Женщины-клоунессы живут своей жизнью. Вот Тетка, Сваха и Агаша сидят за столом, на котором лежит красный перчик — эмблема прошедшего фестиваля «Балтийский дом». Каждая по очереди недоверчиво берет его в руки, надкусывает, потом охает, с придыханьем повторяет «да, да… yes, yes, yes» и по-итальянски — «si, si…», получая от этого, судя по всему, огромное наслаждение, почти сексуальное удовлетворение.
Сцена из спектакля. Фото Ю. Богатырева
В финале все смешалось: мужчины, женщины, корзинки, тряпки, гладильные доски. Подколесин с Агашей, словно Ромео и Джульетта, мечутся по сцене, но неожиданно общая суета прекращается.

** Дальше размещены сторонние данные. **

-- ==== Sys2Proof/Laws/Memory.lean ====
section
/-! SUPPORT. The laws of the sparse stores: a read after a write, the canonical form and the size kept by a write, and
the canonical form of the stores of `State.reset`. -/

namespace Sys2Proof.Machine

variable {α : Type} [DecidableEq α] {d : α}

/-! ## The canonical form -/

theorem Cells.wfFrom_mono {m : Cells α} {lo lo' : Nat} (h : lo' ≤ lo) (w : Cells.wfFrom d lo m = true) :
    Cells.wfFrom d lo' m = true := by
  cases m with
  | nil => rfl
  | cons e m =>
    simp only [Cells.wfFrom, Bool.and_eq_true, decide_eq_true_eq] at w ⊢
    exact ⟨⟨by omega, w.1.2⟩, w.2⟩

/-- Below its first index a canonical store reads as unlisted. -/
theorem Cells.read_below {m : Cells α} {lo a : Nat} (w : Cells.wfFrom d lo m = true) (h : a < lo) :
    Cells.read d m a = d := by
  induction m generalizing lo with
  | nil => rfl
  | cons e m ih =>
    simp only [Cells.wfFrom, Bool.and_eq_true, decide_eq_true_eq] at w
    have hne : e.1 ≠ a := by omega
    simp only [Cells.read, hne, if_false]
    exact ih w.2 (by omega)

theorem Cells.wfFrom_write {m : Cells α} {lo a : Nat} {v : α} (w : Cells.wfFrom d lo m = true) (h : lo ≤ a) :
    Cells.wfFrom d lo (Cells.write d m a v) = true := by
  induction m generalizing lo with
  | nil =>
    simp only [Cells.write]
    split
    · rfl
    · simp_all [Cells.wfFrom]
  | cons e m ih =>
    have w' := w
    simp only [Cells.wfFrom, Bool.and_eq_true, decide_eq_true_eq] at w
    obtain ⟨⟨hlo, hne⟩, wm⟩ := w
    simp only [Cells.write]
    split
    · rename_i hlt
      split
      · exact w'
      · rename_i hv
        simp only [Cells.wfFrom, Bool.and_eq_true, decide_eq_true_eq]
        exact ⟨⟨h, hv⟩, ⟨by omega, hne⟩, wm⟩
    · split
      · rename_i hnlt heq
        split
        · exact Cells.wfFrom_mono (by omega) wm
        · rename_i hv
          simp only [Cells.wfFrom, Bool.and_eq_true, decide_eq_true_eq]
          exact ⟨⟨h, hv⟩, heq ▸ wm⟩
      · simp only [Cells.wfFrom, Bool.and_eq_true, decide_eq_true_eq]
        exact ⟨⟨hlo, hne⟩, ih wm (by omega)⟩

/-- A write keeps the canonical form. -/
theorem Cells.wf_write {m : Cells α} (a : Nat) (v : α) (w : Cells.wf d m = true) :
    Cells.wf d (Cells.write d m a v) = true := Cells.wfFrom_write w (Nat.zero_le a)

theorem Cells.below_write {m : Cells α} {n a : Nat} (v : α) (h : a < n) (b : Cells.below n m = true) :
    Cells.below n (Cells.write d m a v) = true := by
  induction m with
  | nil =>
    simp only [Cells.write]
    split
    · rfl
    · simp [Cells.below, h]
  | cons e m ih =>
    simp only [Cells.below, List.all_cons, Bool.and_eq_true, decide_eq_true_eq] at b ih ⊢
    simp only [Cells.write]
    split
    · split
      · simp [b.1, b.2]
      · simp [h, b.1, b.2]
    · split
      · split
        · exact b.2
        · simp [h, b.2]
      · simp only [List.all_cons, Bool.and_eq_true, decide_eq_true_eq]
        exact ⟨b.1, ih b.2⟩

/-- A write inside its size keeps a store canonical and within its size. -/
theorem Cells.sized_write {m : Cells α} {n a : Nat} (v : α) (h : a < n) (s : Cells.Sized d n m) :
    Cells.Sized d n (Cells.write d m a v) := ⟨Cells.wf_write a v s.1, Cells.below_write v h s.2⟩

theorem Cells.sized_nil (n : Nat) : Cells.Sized d n [] := ⟨rfl, rfl⟩

/-! ## A read after a write -/

/-- A write leaves every other index alone. -/
theorem Cells.read_write_other {m : Cells α} {a b : Nat} (v : α) (h : b ≠ a) :
    Cells.read d (Cells.write d m a v) b = Cells.read d m b := by
  induction m with
  | nil =>
    simp only [Cells.write]
    split
    · rfl
    · simp [Cells.read, Ne.symm h]
  | cons e m ih =>
    simp only [Cells.write]
    split
    · split
      · rfl
      · simp [Cells.read, Ne.symm h]
    · split
      · rename_i heq
        have hne : e.1 ≠ b := by rw [← heq]; exact Ne.symm h
        split <;> simp [Cells.read, Ne.symm h, hne]
      · simp only [Cells.read]
        split
        · rfl
        · exact ih

theorem Cells.read_write_same_from {m : Cells α} {lo : Nat} (a : Nat) (v : α) (w : Cells.wfFrom d lo m = true) :
    Cells.read d (Cells.write d m a v) a = v := by
  induction m generalizing lo with
  | nil =>
    simp only [Cells.write]
    split
    · rename_i hv; exact hv.symm
    · simp [Cells.read]
  | cons e m ih =>
    have w' := w
    simp only [Cells.wfFrom, Bool.and_eq_true, decide_eq_true_eq] at w
    obtain ⟨⟨hlo, hne⟩, wm⟩ := w
    simp only [Cells.write]
    split
    · rename_i hlt
      split
      · rename_i hv
        rw [hv]
        have w'' : Cells.wfFrom d e.1 ((e.1, e.2) :: m) = true := by
          simp only [Cells.wfFrom, Bool.and_eq_true, decide_eq_true_eq]
          exact ⟨⟨le_refl _, hne⟩, wm⟩
        exact Cells.read_below w'' hlt
      · simp [Cells.read]
    · split
      · rename_i heq
        split
        · rename_i hv
          rw [hv]
          exact Cells.read_below wm (by omega)
        · simp [Cells.read]
      · rename_i hne'
        have : e.1 ≠ a := fun h => hne' h.symm
        simp only [Cells.read, this, if_false]
        exact ih wm

/-- In a canonical store a write is read back. -/
theorem Cells.read_write_same {m : Cells α} (a : Nat) (v : α) (w : Cells.wf d m = true) :
    Cells.read d (Cells.write d m a v) a = v := Cells.read_write_same_from a v w

/-! ## Stores of bytes -/

theorem Memory.wf_write {m : Memory} (a : Nat) (b : Byte) (w : Memory.wf m = true) :
    Memory.wf (Memory.write m a b) = true := Cells.wf_write a b w

theorem Memory.sized_write {m : Memory} {n a : Nat} (b : Byte) (h : a < n) (s : Cells.Sized Memory.unlisted n m) :
    Cells.Sized Memory.unlisted n (Memory.write m a b) := Cells.sized_write b h s

theorem Memory.read_write_other {m : Memory} {a b : Nat} (v : Byte) (h : b ≠ a) :
    Memory.read (Memory.write m a v) b = Memory.read m b := Cells.read_write_other v h

theorem Memory.read_write_same {m : Memory} (a : Nat) (b : Byte) (w : Memory.wf m = true) :
    Memory.read (Memory.write m a b) a = b := Cells.read_write_same a b w

theorem Memory.wfFrom_ofBytes (k : Nat) (l : List Byte) :
    Cells.wfFrom Memory.unlisted k (Memory.ofBytes k l) = true := by
  induction l generalizing k with
  | nil => rfl
  | cons b l ih =>
    simp only [Memory.ofBytes]
    split
    · exact Cells.wfFrom_mono (Nat.le_succ k) (ih (k + 1))
    · rename_i hb
      simp only [Cells.wfFrom, Bool.and_eq_true, decide_eq_true_eq]
      exact ⟨⟨le_refl _, hb⟩, ih (k + 1)⟩

/-- A store built from bytes is canonical. -/
theorem Memory.wf_ofBytes (l : List Byte) : Memory.wf (Memory.ofBytes 0 l) = true := Memory.wfFrom_ofBytes 0 l

/-- A store built from bytes reads them back. -/
theorem Memory.read_ofBytes (k : Nat) (l : List Byte) (i : Nat) :
    Memory.read (Memory.ofBytes k l) (k + i) = l.getD i Memory.unlisted := by
  induction l generalizing k i with
  | nil => simp [Memory.ofBytes, Memory.read, Cells.read]
  | cons b l ih =>
    simp only [Memory.ofBytes]
    cases i with
    | zero =>
      split
      · rename_i hb
        rw [hb]
        exact Cells.read_below (Memory.wfFrom_ofBytes (k + 1) l) (by omega)
      · simp [Memory.read, Cells.read]
    | succ i =>
      have h := ih (k + 1) i
      rw [show k + 1 + i = k + (i + 1) by omega] at h
      split
      · simpa using h
      · have hne : k ≠ k + (i + 1) := by omega
        simp only [Memory.read, Cells.read, hne, if_false] at h ⊢
        simpa using h

/-! ## The stores of `State.reset` -/

theorem reset_wram_wf : Memory.wf State.reset.wram = true := by decide

theorem reset_prgRam_wf : Memory.wf State.reset.prgRam = true := by decide

theorem reset_cart_wf : Memory.wf State.reset.cart.prg = true ∧ Memory.wf State.reset.cart.chr = true := by decide

theorem reset_ppu_wf : Memory.wf State.reset.ppu.oam = true ∧ Memory.wf State.reset.ppu.nt = true ∧
    Cells.wf 0 State.reset.ppu.pal = true ∧ Cells.wf 0 State.reset.ppu.color = true ∧
    Cells.wf true State.reset.ppu.bgt = true := by decide

end Sys2Proof.Machine
end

В полной тишине Подколесин бормочет: «Готовы ли вы взять в жены ту, что видите перед собой. » — и вдруг на сцену с треском валится кукла-Подколесин, а настоящий еле успевает подхватить шест, на котором она держится, и потерянно шепчет то «да», то «нет». Персонажи стоят у черного задника, он медленно поднимается, открывая взору громадную фату, Подколесин выходит вперед со словами: «Женюсь, завтра же… а лучше потом, как-нибудь…» — а сверху по металлическим троссикам, натянутым через зал, разлетаются куколки невест, провисевшие над сценой весь спектакль.
Старая история о Подколесине в очередной раз закончилась весьма печально. Хотя, казалось бы, все шло к тому, чтобы свадьба состоялась. Да она и состоялась, только понарошку, в мечтах и фантазиях, о чем красноречиво свидетельствовала сцена застолья где-то на Сицилии — на чужой «хорошей», если верить Жевакину, земле. Видимо, и Крамеру эта земля не кажется «излишеством», если он решил укрепить русско-итальянские связи совместным проектом «Женитьбы».
ПЕТЕРБУРГСКАЯ ПЕРСПЕКТИВА
СУПЕР! ФЛЮ…
Неблагодарное занятие — ждать и звать режиссера на те позиции, на которых он тебя когда-то пленил. Может быть, надо перелететь суперфлю, вот и все.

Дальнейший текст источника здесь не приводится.